Spinal Cord Injury Patients May Have Milder Covid–19 Symptoms
Researchers used a proteomics-based analysis to determine why
1. April 2021
A research group in Madrid, Spain has published preliminary evidence in the Journal of Personalized Medicine  that patients with spinal cord injuries may experience milder COVID–19 symptoms than the general population.
Spinal cord injury (SCI) is a serious condition which can result in multiple physiological complications. As such, it was deemed likely that patients with these injuries might be particularly vulnerable to COVID–19 complications and poor outcomes. Thankfully, the opposite seems to be true—thus far evidence supports the observation that SCI patients display milder COVID–19 symptoms than the general population. Researchers are trying to determine why this would be the case, and whether the answer can be used to help more COVID–19 patients have good outcomes.
The authors worked with a relatively small cohort of SCI patients at the National Hospital for Paraplegics in Toledo Spain. After obtaining patient consent, they used a proteomics-based approach to analyze plasma samples from SCI patients either with or without COVID–19.

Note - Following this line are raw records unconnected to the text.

-- ==== Sys2Proof/Safety.lean ====
section
/-! DEFINITION. What a good state of the part is: the laws that the spec states of every state, in the terms the statements use, and the
vocabulary of the statements (a station that may be answered at once, the state after an answer). -/

namespace Sys2Proof.Machine

open Sys2Proof

/-! ## When a command is taken at once, and the state after its answer -/

/-- Station st's next command is taken at once: on-bus, its inbox and its answer slot empty (R149). -/
abbrev TakesAtOnce (st : Station) (s : State) : Prop :=
  s.link = .onBus ∧ s.inboxes[st] = none ∧ s.slots[answerSlot st] = .empty

/-- The state t with an answer placed for station st (R150): the code echoed, its LOST mark carried and cleared, its slot marked. -/
def answered (st : Station) (code : Byte) (status : Status) (results : Results) (t : State) : State :=
  { t with
    answers := t.answers.set st (some ⟨code, status, t.lostMarks[st], results⟩)
    slots := t.slots.set (answerSlot st) t.slots[answerSlot st].mark
    lostMarks := t.lostMarks.set st false }

/-- The codes that a station may send (Table 9–9). -/
def permittedCodes (st : Station) : List Byte :=
  [0x60, 0x70, 0x71, 0x72] ++
    (if st.val < 4 then [0x10, 0x11, 0x12, 0x13]
    else if st.val = 4 then [0x20]
    else if st.val = 5 then [0x30, 0x31, 0x32, 0x61]
    else [0x40, 0x41, 0x42, 0x43, 0x44, 0x45, 0x46, 0x48, 0x49, 0x4A, 0x4B, 0x4C, 0x4D, 0x4E, 0x4F, 0x61])

/-- The requirements of Table 2–5, in order. -/
def Recipe.conditions (r : Recipe) : List Bool :=
  [r.classLo ≤ r.classHi, r.moistLo ≤ r.moistHi, r.minAge < r.maxAge, r.pourWarning < r.pourWindow, r.datum < r.cap]

/-- R30: the recipe is enabled and meets all three conditions for the ash of a request. -/
def Recipe.Accepts (r : Recipe) (source chlorideClass moisture : Nat) : Prop :=
  r.enabled = true ∧ r.sources.getLsbD source = true ∧ (r.classLo ≤ chlorideClass ∧ chlorideClass ≤ r.classHi)
    ∧ (r.moistLo ≤ moisture ∧ moisture ≤ r.moistHi)

/-! ## The time base, lot by lot -/

/-- The line of a DOSED lot has one second left: the next second event voids it (R57). -/
def LineRecord.endsNext : LineRecord → Bool
  | .dosed _ remaining _ => remaining ≤ 1
  | .idle | .void _ => false

/-- A line's record after a second event (R56, R57). -/
def LineRecord.secondLater : LineRecord → LineRecord
  | .dosed serial remaining warning => if remaining ≤ 1 then .void serial else .dosed serial (remaining - 1) warning
  | other => other

/-- A line's record reaches its warning point at the next second event (R56). -/
def LineRecord.warnsNext : LineRecord → Bool
  | .dosed _ remaining warning => 0 < warning && remaining = warning + 1
  | .idle | .void _ => false

/-- A lot after a second event: VOID when its window ends (R57), CURED when its claim lapses (R114). -/
def Lot.secondLater (s : State) (l : Lot) : Lot :=
  { l with
    state := match l.state with
      | .dosed => if s.lines[l.line].endsNext then .void else .dosed
      | .claimed => if s.claims.any fun c => c.serial = l.serial && c.remaining ≤ 1 then .cured else .claimed
      | other => other }

/-- A kind has become pending for the station between s and t, and its mask does not hold it (R158). -/
def State.newsSince (t s : State) (st : Station) : Bool :=
  allKinds.any fun k => t.pendingKinds[st].has k && !s.pendingKinds[st].has k && !s.masks[st].has k

/-- The slots of t are those of s with the notice slots marked of the stations for which a kind has become pending (R158). -/
structure NoticesFollow (s t : State) : Prop where
  notices : ∀ st : Station, t.slots[noticeSlot st]
    = if t.newsSince s st = true then s.slots[noticeSlot st].mark else s.slots[noticeSlot st]
  otherSlots : ∀ i : SlotNo, (∀ st : Station, i ≠ noticeSlot st) → t.slots[i] = s.slots[i]

/-- The kinds that a second event raises: POUR_LATE and DOSE_VOID for a line's mixer, and for loadout CLAIM_EXPIRED, with QUEUE_READY
since a lapsed claim's lot is in the queue (R56, R57, R114, R124). -/
def State.raisedBySecond (s : State) (st : Station) : AttnKind → Bool
  | .pourLate => receives st .pourLate && s.lines[lineOf st].warnsNext
  | .doseVoid => receives st .doseVoid && s.lines[lineOf st].endsNext
  | .claimExpired | .queueReady => st = loadoutStation && s.claims.any (·.remaining ≤ 1)
  | .restarted | .haltActive | .claimRevoked | .bayStale | .probeFault | .overduePresent | .hotHold | .rejectedAtFront | .timeUnset =>
    false

/-- u is s after pour control and the dispatch unit have taken one second event (R56, R57, R114); the second-in-minute count is
not yet told. -/
structure TimersRun (s u : State) : Prop where
  lines : ∀ n : Line, u.lines[n] = s.lines[n].secondLater
  lots : u.lots = s.lots.map (Lot.secondLater s)
  claims : u.claims = (s.claims.filter (1 < ·.remaining)).map fun c => { c with remaining := c.remaining - 1 }
  queue : u.queue = (s.claims.filter (·.remaining ≤ 1)).map (·.serial) ++ s.queue
  permits : ∀ n : Line, u.permits[n] = (s.permits[n] && !s.lines[n].endsNext)
  kinds : ∀ (st : Station) (k : AttnKind), u.pendingKinds[st].has k = (s.pendingKinds[st].has k || s.raisedBySecond st k)
  notices : NoticesFollow s u
  others : u = { s with
    lines := u.lines, lots := u.lots, claims := u.claims, queue := u.queue, permits := u.permits
    pendingKinds := u.pendingKinds, slots := u.slots, divider := 0, intervalTaken := false }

The first phase of the experimental strategy consisted of a differential protein analysis done using mass spectrometry. For this analysis, the authors made use of Pall Nanosep® 10k Omega™ centrifugal filters to remove excess labelling agent from the protein preparation.
Pall Nanosep 10k Omega filters are designed to rapidly concentrate 50–500 μL sample volumes with > 90 % recovery. They are available with low protein-binding Omega and Bio-Inert® filters in a range of MWCO which are color coded for easy identification.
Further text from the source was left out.